The CIT(A) upheld the AO's decision, noting that the appellant did not produce the stock register or specify the mode of disposal of the discarded stock. The CIT(A) also questioned why the Chartered Engineer's (CE) report was not presented earlier.

The ITAT found that the revenue authorities had not challenged the veracity of the CE's report and that the appellant had provided sufficient evidence to support the claim of discarding the stock. The ITAT allowed the write-off of Rs. 13,00,000/- and set aside the CIT(A)'s order on this issue.

3. Disallowance of Depreciation of Rs. 1,79,376/-:

The AO disallowed the depreciation claimed by the appellant for the Nashik unit, arguing that no manufacturing or business activities were carried out from this factory. The CIT(A) restored the issue to the AO to verify the exact depreciation claimed and disallow the same.

The ITAT found that the CIT(A)'s direction to disallow depreciation was incorrect, as some activity or usage of the factory and furniture and fixture would still occur, even if the unit was closed for production. The ITAT modified the CIT(A)'s direction and instructed the AO to allow depreciation as per law.

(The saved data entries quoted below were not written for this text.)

-- ==== Sys2Proof/Machine/Lanes.lean ====
section
/-! DEFINITION. Spelt lanes (R188 to R221): context tables and the suspend store, mask seeds and starvation, generated IVs, and
which lane, group or array a step can run on. -/

namespace Sys2Proof.Machine

/-! ### Contexts (R191 to R194) -/

/-- Slots of the suspend store (R227). -/
def suspSlots : Nat := 2048

/-- Suspend slots that realm `r` holds (R194). -/
def suspUsed (s : State) (r : Nat) : Nat := (s.susp.filter fun c => c.realm == r).length

/-- The realm's limit on suspend slots in force; 0 is none (R75, R179). -/
def suspLimit (s : State) (r : Nat) : Nat := SMap.getD s.plan.effSusp r RT.LIMITS.MAX_SUSPEND.rst

/-- Whether realm `r` has a suspend slot free. -/
def suspFree (s : State) (r : Nat) : Bool :=
  decide (s.susp.length < suspSlots) && (suspLimit s r == 0 || decide (suspUsed s r < suspLimit s r))

/-- Entries of a lane's context table (R191). -/
def laneSlots : Nat := 64

/-- The free entries of lane `l` that a message can take, the lowest first (R192): of all, or of those past the EXPRESS reserve. -/
def freeSlots (s : State) (l : Nat) (express : Bool) : List Nat :=
  (List.range laneSlots).filter fun n =>
    !((lane s l).ctxs.any fun c => c.slot == n) && (express || decide (rd s (pg (pSPL l)) SPL.CTL.EXPRESS_CTX ≤ n))

/-- Whether a message holds an entry of lane `l`. -/
def holdsCtx (s : State) (l j k : Nat) : Bool := (lane s l).ctxs.any fun c => c.job == j && c.step == k

/-- Whether a message stands in the suspend store. -/
def isSuspended (s : State) (j k : Nat) : Bool := s.susp.any fun c => c.job == j && c.step == k

/-- Whether a quantum among `gs` gives a message work on lane `l`. -/
def grantedOn (gs : List Grant) (l j k : Nat) : Bool :=
  gs.any fun g => g.job == j && g.step == k && g.place == l && (g.kind == .enc || g.kind == .dec)

/-- The class of a spikelet's entry. -/
def jobCls (s : State) (j : Nat) : Nat := match job? s j with | some x => x.cls | none => 3
def jobRealm (s : State) (j : Nat) : Nat := match job? s j with | some x => x.realm | none => 0

/-- Whether an entry of lane `l` can be evicted for a message of class `cls` while the quanta `gs` run, its realm's suspend slots left aside
(R193): one of a less urgent class, or with no quantum on the lane. An ordinary message takes no entry of the EXPRESS reserve (R192). -/
def ctxEvictable (s : State) (gs : List Grant) (l cls : Nat) (c : LaneCtx) : Bool :=
  (cls == 0 || decide (rd s (pg (pSPL l)) SPL.CTL.EXPRESS_CTX ≤ c.slot)) &&
    (decide (cls < jobCls s c.job) || !grantedOn gs l c.job c.step)

/-- The entries that qualify (R193). -/
def evictees (s : State) (gs : List Grant) (l cls : Nat) : List LaneCtx :=
  (lane s l).ctxs.filter fun c => ctxEvictable s gs l cls c && suspFree s (jobRealm s c.job)

/-- The entry that is evicted first: the least urgent class, then the one that issued earliest (R193). -/
def evictCtx (s : State) (gs : List Grant) (l cls : Nat) : Option LaneCtx :=
  (evictees s gs l cls).foldl (fun acc c => match acc with
    | none => some c
    | some a =>
      if jobCls s a.job < jobCls s c.job ∨ (jobCls s a.job = jobCls s c.job ∧ c.last < a.last) then some c else some a) none

/-- Work of this tick's quanta of a step. -/
def runningWork (s : State) (j k : Nat) : Nat :=
  (s.plan.running.filter fun g => g.job == j && g.step == k && !g.aux).foldl (fun n g => n + g.amount) 0

/-- This tick's quanta of a step end with nothing issued: its work goes back to its request (R160). -/
def ungrant (s : State) (j k : Nat) : State :=
  let w := runningWork s j k
  let s1 := { s with plan := { s.plan with running := s.plan.running.filter fun g => !(g.job == j && g.step == k && !g.aux) } }
  modStep s1 j k fun t => { t with work := t.work - w }

/-- A context moves from lane `l` to the suspend store. A message that is evicted while it runs gives back this tick's quantum whole
(DESIGN CHOICE, log entry 64). -/
def suspendCtx (s : State) (l j k : Nat) : State :=
  let m := msgState s j k
  let s0 := if stepRuns s j k then ungrant s j k else s
  let s1 := setLane s0 l { lane s0 l with ctxs := (lane s0 l).ctxs.filter fun c => !(c.job == j && c.step == k) }
  let s2 := { s1 with susp := s1.susp ++ [{ job := j, step := k, realm := jobRealm s j, lane := l, msg := m }] }
  let s3 := inc (inc s2 (pg (pSPL l)) SPL.SUSPENDS.COUNT) (pg pHLD) HLD.SUSPEND_MOVES.COUNT
  let free := suspSlots - s3.susp.length
  if free < rd s3 (pg pHLD) HLD.SUSPEND_LOW.LOW then wr s3 (pg pHLD) HLD.SUSPEND_LOW.LOW free else s3

/-- Entries of lane `l` that messages of class `cls` can have, free or by evictions, while the quanta `gs` run. -/
def ctxRoom (s : State) (gs : List Grant) (l cls : Nat) : Nat := (freeSlots s l (cls == 0)).length + (evictees s gs l cls).length

/-- Whether an eviction from lane `l` fails only for want of suspend slots (R193, R227). -/
def suspShort (s : State) (gs : List Grant) (l cls : Nat) : Bool :=
  (lane s l).ctxs.any fun c => ctxEvictable s gs l cls c && !suspFree s (jobRealm s c.job)

/-- A message of class `cls` finds no entry on lane `l` (R193, R223, R227). -/
def noteNoCtx (s : State) (gs : List Grant) (l cls : Nat) : State :=
  let s1 := setEvt s (pSPL l) SPL.EVT.SUSPEND_WAIT
  if suspShort s gs l cls then setEvt s1 pHLD HLD.EVT.SUSPEND_WAIT else s1

/-- A message takes entry `n` of lane `l`, out of the suspend store when it stands there. -/
def putCtx (s : State) (l j k n : Nat) : State :=
  let m := match s.susp.find? fun c => c.job == j && c.step == k with | some c => c.msg | none => msgState s j k
  let s1 := setLane s l { lane s l with ctxs := (lane s l).ctxs ++
    [{ slot := n, job := j, step := k, express := jobCls s j == 0, last := s.rch.stamp, msg := m }] }
  let s2 := if isSuspended s1 j k then inc { s1 with susp := s1.susp.filter fun c => !(c.job == j && c.step == k) } (pg (pSPL l)) SPL.RESUMES.COUNT else s1
  modStep { s2 with rch := { s2.rch with stamp := s2.rch.stamp + 1 } } j k fun t => { t with place := some l }

/-- Give a message an entry of lane `l`, by an eviction when none is free; none when it must wait (R193). -/
def takeCtx (s : State) (l j k : Nat) : Option State :=
  let cls := jobCls s j
  match freeSlots s l (cls == 0) with
  | n :: _ => some (putCtx s l j k n)
  | [] => match evictCtx s s.plan.running l cls with
    | some c => some (putCtx (suspendCtx s l c.job c.step) l j k c.slot)
    | none => none

/-! ### Live lanes (R219, R220) -/

/-- Whether a lane issues blocks: enabled, and not starved when masked. -/
def laneLive (s : State) (l : Nat) : Bool :=
  enabled s pHLD && enabled s (pSPL l) && !(flag s (pg (pSPL l)) SPL.CTL.MASK_EN && flag s (pg (pSPL l)) SPL.STAT.STARVED)

def liveLanes (s : State) : List Nat := (enLanes s).filter (laneLive s)

/-- The boundary at lane `l`: the seed drawn in the planning window arrives or is missed (R219), and in AQS-E the throw-away
condition is watched (R220). -/
def laneBoundary (s : State) (l : Nat) : State :=
  let b := pg (pSPL l)
  if !enabled s (pSPL l) then s
  else if s.part.masked then
    if !flag s b SPL.CTL.MASK_EN then s
    else match (lane s l).next with
      | some d =>
        let s1 := wr (wr (setLane s l { lane s l with seed := d, next := none }) b SPL.SEED_AGE.TICKS 0) b SPL.STAT.GRACE 0
        if flag s1 b SPL.STAT.STARVED then setEvt (wr s1 b SPL.STAT.STARVED 0) (pSPL l) SPL.EVT.STARVE_END else s1
      | none =>
        let n := min 31 (rd s b SPL.SEED_AGE.TICKS + 1)
        let s1 := wr (inc s b SPL.MASK_MISSED.COUNT) b SPL.SEED_AGE.TICKS n
        if n ≤ rd s b SPL.MASK_CFG.GRACE then wr s1 b SPL.STAT.GRACE 1
        else if flag s b SPL.STAT.STARVED then inc s1 b SPL.STARVED_TICKS.COUNT
        else chaffPlain (inc (setEvt (wr (wr s1 b SPL.STAT.GRACE 0) b SPL.STAT.STARVED 1) (pSPL l) SPL.EVT.STARVED) b SPL.STARVED_TICKS.COUNT) 0x10 l 0x407 0x1012
  else
    let bad := !expLive s l || !enabled s pTEF
    if bad && !flag s b SPL.STAT.UNPROTECTED then
      notice (setEvt (wr s b SPL.STAT.UNPROTECTED 1) (pSPL l) SPL.EVT.UNPROTECTED) 0x10 l (anyDetail 0x005)
    else if bad then s else wr s b SPL.STAT.UNPROTECTED 0

/-- The seed call of each masked lane in the planning window (R338). -/
def drawSeeds (s : State) : State :=
  (enLanes s).foldl (fun st l =>
    if st.part.masked && flag st (pg (pSPL l)) SPL.CTL.MASK_EN && expLive st l && enabled st pTEF then
      let r := expCall st l [] 32
      setLane r.1 l { lane r.1 l with next := some r.2 }
    else st) s

/-! ### Generated IVs (R196, R219) -/

/-- Draw a step's generated IV from its first lane's expander; a lane that cannot supply ends the step. -/
def drawIv (s : State) (l j k : Nat) : State :=
  match job? s j, step? s j k with
  | some x, some t =>
    let a := aesBlk (x.param k)
    let n := a.ivBytes (x.desc k).op
    if !isAes (x.desc k).op || !a.ivGen || !t.out.isEmpty then s
    else if expLive s l || decide (n ≤ (expRec s l).fifo.length) then
      let r := draw s l n
      modStep r.1 j k fun u => { u with out := r.2 }
    else failStep s j k { status := 0x38, detail := l, loc := 0 }
  | _, _ => s

/-- The lane whose table holds a message. -/
def homeLane (s : State) (j k : Nat) : Option Nat := (List.range 8).find? fun l => holdsCtx s l j k

/-- Whether a message can come to lane `l`: its own move needs a suspend slot of its realm (R194). -/
def mayMove (s : State) (l j k : Nat) : Bool :=
  match homeLane s j k with | some o => o == l || suspFree s (jobRealm s j) | none => true

/-- Place a message on lane `l`: its context comes there, and a first block draws the IV; none when no entry can be had. -/
def seatLane (s : State) (l j k : Nat) : Option State :=
  let first := match step? s j k with | some t => t.place.isNone | none => false
  if holdsCtx s l j k then some s
  else if !mayMove s l j k then none
  else
    match takeCtx (match homeLane s j k with | some o => suspendCtx s o j k | none => s) l j k with
    | some s2 => some (if first then drawIv s2 l j k else s2)
    | none => none

/-! ### SUSPEND_MOVE and the starvation limit -/

/-- SUSPEND_MOVE (R193 to R195): a context of a lane that is being disabled moves to the suspend store, or its step ends
ABORTED when it cannot; a suspended context whose lane is live moves back into that lane. -/
def suspendMoveFx (s : State) (j k l : Nat) : State :=
  if holdsCtx s l j k then
    if ustate s (pSPL l) ≠ 3 then s
    else if suspFree s (jobRealm s j) then suspendCtx s l j k
    else
      let s1 := setLane s l { lane s l with ctxs := (lane s l).ctxs.filter fun c => !(c.job == j && c.step == k) }
      failStep (notice (setEvt s1 pHLD HLD.EVT.SUSPEND_WAIT) 0x10 l 0x1011) j k { status := 0x18, detail := 0, loc := 0 }
  else if isSuspended s j k && laneLive s l && stepRuns s j k then
    match takeCtx s l j k with
    | some s1 => s1
    | none => noteNoCtx s s.plan.running l (jobCls s j)
  else s

/-- Whether an AES step has its key and waits for a lane. -/
def wantsLane (s : State) (j k : Nat) : Bool :=
  stepRuns s j k && (match step? s j k with
    | some t => isAes (bitsAt t.d0 0 8) && (match t.key with | .ready _ => true | _ => false)
    | none => false)

/-- The lane whose starvation a step waits for: its own, or the lowest enabled one. -/
def starvedLane (s : State) (j k : Nat) : Nat :=
  match step? s j k with
  | some t => match t.place with | some l => l | none => (enLanes s).headD 0
  | none => 0

/-- A tick of waiting for a live lane, of every step that has none (R219). -/
def starveTick (s : State) : State :=
  if !(liveLanes s).isEmpty then
    { s with jobs := s.jobs.map fun p => (p.1, { p.2 with steps := p.2.steps.map fun t => { t with starve := 0 } }) }
  else
    s.jobs.foldl (fun st p => (List.range p.2.steps.length).foldl (fun u k =>
      if wantsLane u p.1 k then modStep u p.1 k fun t => { t with starve := t.starve + 1 } else u) st) s

/-- STARVE_LIMIT_EXPIRE (R219). -/
def starveExpireFx (s : State) (j k : Nat) : State :=
  let l := starvedLane s j k
  match step? s j k with
  | some t =>
    if wantsLane s j k && (liveLanes s).isEmpty && decide (rd s (pg (pSPL l)) SPL.MASK_CFG.STARVE_LIMIT ≤ t.starve) then
      failStep s j k { status := 0x38, detail := l, loc := 0 }
    else s
  | none => s

/-- SUSPEND_MOVE (R194). -/
def execSuspendMove (job : BitVec 9) (step lane : BitVec 3) (s : State) : Out :=
  .next (if s.phase = .run then suspendMoveFx s job.toNat step.toNat lane.toNat else s)

/-- STARVE_LIMIT_EXPIRE (R219). -/
def execStarveLimitExpire (job : BitVec 9) (step : BitVec 3) (s : State) : Out :=
  .next (if s.phase = .run then starveExpireFx s job.toNat step.toNat else s)

end Sys2Proof.Machine
end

4. Non-Consideration of Setoff of Brought Forward Losses of Rs. 40,12,263/-:

The appellant raised an additional ground of appeal regarding the setoff of brought forward losses amounting to Rs. 40,12,263/-. The CIT(A) did not adjudicate this ground.

The ITAT directed the AO to allow the setoff of brought forward losses as per law and recompute the income/loss of the appellant accordingly. This ground was allowed for statistical purposes.

Conclusion:

The ITAT allowed the appeal filed by the appellant, directing the AO to re-examine the issues related to suppressed sales and depreciation, allow the write-off for discarded stock, and consider the setoff of brought forward losses. The appeal was treated as allowed for statistical purposes.